CAIA's Career Center is an easy-to-use, comprehensive resource connecting job seekers with employers in the growing AI field. Use your knowledge and credibility to advance your career or build a talented team for your organization. Opportunities targeted to CAIA Charterholders are prioritized.
In order to search for jobs specifically for CAIA Charterholders or those pursuing the CAIA Charter please enter “CAIA” in the search panel.
This will enable you to search for CAIA specific roles globally.
Capital Stress Testing (CCAR) Market Risk Modeler # 101626
Credit Suisse -
December 23, 2017
New York, New York
We Offer The Market Risk Modeler is a role within the CCAR program, working under the Head of the Challenger Team. The primary responsibilities include developing CCAR Challenger models, overseeing junior modelers, and collaborating with any vendors supplying inputs in the development of Credit Suisse's models. This model development role encompasses the modelers' role throughout the entire model lifecycle, and includes, but is not limited to:
You will work with market risk managers, market risk model developers, front office valuation modelers, CCAR model developers, and the Lines of Business, to define the modeling scope, and to identify challenger or benchmark model requirements
You will formulate, estimate, test and implement models
You will assess the reasonableness of CCAR Champion results by using Challenger models, examining the impacts of modeling issues in the Champion models, or in their underlying assumptions
You will socialize Challenger models and results with functional model owners and all other critical stakeholders
You will write technical model methodology documentation, as well as analytical assessment documents
You will interact with Model Risk Management during model validation
You will assist in any BRDs (Business Requirement Documents) needed to meet implementation requirements
You will participate in review and challenge sessions
You will assist in functional model owners, as well as Model Risk Management, in ongoing model performance monitoring and review
You will lead or working with modelers to maintain and redevelop CCAR Challenger models as necessary
Role & Responsibilities
You will develop methods and tools to assess the reasonableness of CCAR Champion model results
You will document model methodology and related processes, as well as assessments of Champion model results
You will develop tools to facilitate testing, as well as ongoing performance monitoring of models
You will develop and execute ongoing maintenance of CCAR models for instantaneous loss (i.e. trading mark-to-market loss, trading issuer default loss, counterparty default loss, credit valuation default loss) and 9Q market risk RWA projections (i.e. VaR/SVaR, Standardized Specific Market Risk (SSMR), and the Simple Supervisory Formula Approach (SSFA) for securitized products)

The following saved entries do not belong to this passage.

-- ==== Sys2Proof/Machine/Resets.lean ====
section
/-! DEFINITION. Start and resets (R353, R355), power and cooling (R356), and the management controller's stop (R341). -/

namespace Sys2Proof.Machine

/-! Start (R353). What fails in a step is the hardware's; what a start does when a required step fails in it for the first time, and which die an
entry names where several fail, are the model's choices (log 15). -/

/-- A start excludes a die: it places nothing, its memory answers no access, and its Vault has the event. -/
def State.excludeDie (s : State) (die : Nat) : State :=
  (s.modDie die fun d => { d with excluded := true }).vault die ⟨0x11, 0xF7, 0, placeTile (die * 100), 0, 0, 0⟩

/-- A start excludes the dies of a set. -/
def State.excludeDies (s : State) (dies : BitVec 16) : State :=
  ((List.range 16).filter dies.getLsbD).foldl (fun s d => s.excludeDie d) s

/-- The excluded dies. -/
def State.outDies (s : State) : BitVec 16 :=
  BitVec.ofNat 16 (((List.range 16).filter fun d => (s.getDie d).excluded).map (2 ^ ·)).sum

/-- Status and failing die of an entry of the boot record. -/
def State.bootWas (s : State) (k : Nat) : Nat × Nat :=
  let w := (smGet 0 s.mod.boot k).toNat
  (w % 256, bitsOf w 11 8)

/-- The lowest bit set, 0 for none. -/
def lowestBit (v : BitVec 16) : Nat := ((List.range 16).find? v.getLsbD).getD 0

/-- A step of a start leaves its entry in the boot record and its event in the Vault of die 0 (R345, R353). -/
def State.bootStep (s : State) (k status die cause : Nat) : State :=
  State.vault { s with mod := { s.mod with boot := smPut s.mod.boot k (BitVec.ofNat 64 (status + die % 16 * 256)) } } 0
    ⟨0x14, cause, 0, placeTile 0, 0, 0, 0⟩

/-- A required step k of a start, 0 to 5: whether the start goes on. One that failed at the last start acts as the table's last column says: the
firmware is taken from the alternate slot, GDDR 7 is retrained at 32 Gb/s, the failing dies are excluded, or the step is tried again. A failed check
of the firmware raises 0xF8 and its image is not run (R354). -/
def State.requiredStep (s : State) (k : Nat) : Bool × State :=
  let was := s.bootWas k
  let again := was.1 == 2
  let bad := if 3 ≤ k then Config.startFails s.tick &&& ~~~s.outDies else Config.startFails s.tick
  let s := { s with tick := s.tick + 1 }
  let out := if again && 3 ≤ k then bad ||| (if 4 ≤ k then 1 <<< was.2 else 0) else 0
  if out ≠ 0 then (true, (s.excludeDies out).bootStep k 2 (lowestBit out) 0)
  else if bad = 0 then (true, s.bootStep k (if again && (k == 1 || k == 3) then 4 else 1) 0 0)
  else (false, s.bootStep k 2 (if k ≤ 1 then 0 else if k = 2 then lowestBit bad / 8 else lowestBit bad) (if k = 1 then 0xF8 else 0))

/-- A step of links of a start, 6 or 7: its ports with a partner train; a step 6 that failed at the last start is skipped, and so is a port of step
7. Kelmar Link-X ports 0 to 7 stand on I/O die 0 and 8 to 15 on I/O die 1, host port p on I/O die p (R2). -/
def State.linkStep (s : State) (k : Nat) : State :=
  let was := s.bootWas k
  let again := was.1 == 2
  let ports : BitVec 16 := if k = 6 then (if again then 0 else BitVec.allOnes 16) else if again then 3 &&& ~~~((1 : BitVec 16) <<< was.2) else 3
  let live := Config.partners s.tick &&& ports
  let bad := live &&& Config.startFails s.tick
  let s := { s with tick := s.tick + 1 }
  let s := if k = 6 then { s with mod := { s.mod with peersUp := live &&& ~~~bad } } else s
  if live = 0 then s.bootStep k 3 0 0
  else if bad = 0 then s.bootStep k 1 0 0
  else s.bootStep k 2 (if k = 6 then lowestBit bad / 8 else lowestBit bad) 0

/-- A start ends at a step: the steps after it are not run, the module block alone is presented, and no die places anything. -/
def State.serviceOnly (s : State) (rest : List Nat) : State :=
  let s := { s with mod := { s.mod with moduleOnly := true, boot := s.mod.boot.filter fun e => !rest.contains e.1 } }
  (List.range 16).foldl (fun s d => s.modDie d fun x => { x with stopped := true }) s

/-- The steps of a start, in order. -/
def State.startSteps : List Nat → State → State
  | [], s => s
  | k :: rest, s =>
    if k < 6 then (match s.requiredStep k with | (true, s) => State.startSteps rest s | (false, s) => s.serviceOnly rest)
    else State.startSteps rest (s.linkStep k)

/-! Resets (R355) -/

/-- The module at power-on: every field at its Reset value; the boot record lies in flash, and the model's own choice of agents goes on. -/
def State.cold (s : State) : State := { State.reset with now := s.now, tick := s.tick, mod := { ModuleBlk.reset with boot := s.mod.boot } }

/-- COLD_RESET (R355): every field takes its Reset value, and the start runs from step 0. -/
def execColdReset (s : State) : Out := .next (State.startSteps (List.range 8) s.cold)

/-- A byte that a warm reset keeps: GDDR 7. -/
def keptByte (a : Nat) : Bool := decide (a < cellBase 0)

/-- A control register that a warm reset keeps: BADNODE and VAULT_CTL. -/
def keptReg (off : Nat) : Bool := (decide (0x800 ≤ off) && decide (off < 0xA00)) || off == 0xB00

/-- What a warm reset leaves of a die. -/
def Die.warm (d : Die) : Die := { Die.reset with regs := d.regs.filter fun e => keptReg e.1, vault := d.vault, excluded := d.excluded }

/-- What a warm reset leaves of the module: kept fields, GDDR 7, the MSI-X tables, the links, the boot record and the images registered from
memory. -/
def State.warm (s : State) : State :=
  { State.reset with
    now := s.now, tick := s.tick, eighths := s.eighths, stamp := s.stamp, rebases := s.rebases, folios := s.folios,
    mem := s.mem.filter fun e => keptByte e.1,
    tiles := (s.tiles.filter fun e => e.2.energy != 0).map fun e => (e.1, { Tile.reset with energy := e.2.energy }),
    dies := s.dies.map fun e => (e.1, e.2.warm),
    mod := { ModuleBlk.reset with regs := s.mod.regs.filter fun e => e.1 == 0, raised := s.mod.raised, hostOut := s.mod.hostOut,
                                  peersUp := s.mod.peersUp, msix := s.mod.msix, pending := s.mod.pending, boot := s.mod.boot,
                                  moduleOnly := s.mod.moduleOnly } }

/-- The event of a launch that a warm reset ends. -/
def State.lostLaunch (s : State) (u : Nat) : State := s.vaultUnit u 0x03 0xF9 0

/-- The event of a launch whose record still waits in a LAUNCH queue. -/
def State.lostRecord (s : State) (die : Nat) (vmid : BitVec 16) (r : QRec) : State :=
  let id := match s.recordBytes die vmid (r.data.toNat % 2 ^ 64) with | some (v, _) => recField v 68 4 | none => 0
  s.vault die ⟨0x03, 0xF9, 0, placeTile (die * 100), id, vmid.toNat, 0⟩

/-- Every launch that has not completed ends (step 2). -/
def State.loseLaunches (s : State) : State :=
  let s := (s.launches.filter fun e => e.2.st != .done).foldl (fun s e => s.lostLaunch e.1) s
  s.dies.foldl (fun s d => d.2.queues.foldl (fun s q => if q.2.kind = 1 then q.2.recs.foldl (fun s r => s.lostRecord d.1 q.2.vmid r) s else s) s) s

/-- Steps 4 and 5 of a start run again; a module whose start never reached them goes on presenting the module block alone (log 15). -/
def State.warmSteps (s : State) : State :=
  if s.mod.moduleOnly && (s.bootWas 4).1 == 0 then s.serviceOnly []
  else State.startSteps [4, 5] { s with mod := { s.mod with moduleOnly := false } }

/-- WARM_RESET (R355): launches are lost, everything that is not kept returns to its cold value, and steps 4 and 5 of the start run. -/
def execWarmReset (s : State) : Out := .next s.loseLaunches.warm.warmSteps

/-- PORT_LINK_RESET (R355): a port's link resets, and nothing of the module with it. -/
def execPortLinkReset (port : Nat) (s : State) : Out := if port < 2 then .next s else s.stutter

/-! Power and cooling (R356) -/

/-- POWER_LIMIT (R348, R356): above the limit clk slows, with a Vault event and vector 32 + d; below it clk runs at its own rate. -/
def execPowerLimit (die : Nat) (above : Bool) (s : State) : Out :=
  if die ≥ 16 || (s.getDie die).throttled == above then s.stutter
  else
    let s := s.modDie die fun d => { d with throttled := above }
    .next (if above then (s.vault die ⟨0x11, 0xF6, 0, placeTile (die * 100), 0, 0, 0⟩).interrupt (32 + die) else s)

/-- THERMAL_STOP (R341, R348, R356): fatal cause 0xF5, with the thermal vector too. -/
def execThermalStop (die : Nat) (s : State) : Out := if die < 16 then .next ((s.fatal die 0xF5).interrupt (32 + die)) else s.stutter

/-- MANAGEMENT_STOP (R341): fatal cause 0xFA. -/
def execManagementStop (die : Nat) (s : State) : Out := if die < 16 then .next (s.fatal die 0xFA) else s.stutter

end Sys2Proof.Machine
end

You will supervise internal teams of junior modelers to ensure that standards for projections model development are met
You will collaborate with internal and external teams responsible for oversight, development, implementation, and review of projections models
You will Liaise with CSH USA's independent model review and validation function, and address any required remediation
Credit Suisse maintains a Working Flexibility Policy, subject to the terms as set forth in the Credit Suisse United States Employment Handbook.
You have at least four years of risk management, valuation or risk model development, econometric modelling or risk analysis experience within the financial industry, preferably with prior CCAR / stress-testing experience. Key skills include risk management, risk modeling, econometric time-series modelling, financial forecasting, or Monte Carlo simulation.
You have a Master's degree in a quantitative discipline (Economics, Mathematics, Engineering, Statistics, Physics, etc.). A PhD in these disciplines would be a valuable plus.
You have advanced proficiency in R, Excel, and VBA. Additional experience with similar tools, such as Matlab, SAS, Stata, and SPSS would be beneficial.
You have excellent written skills, ability to compose well-structured technical model methodology documentation.
You have excellent verbal communication and presentation skills, ability to engage in concise, effective discussions.
You are comfortable implementing models in R, and carrying out tactical software development to interface with existing technology/modeling infrastructure.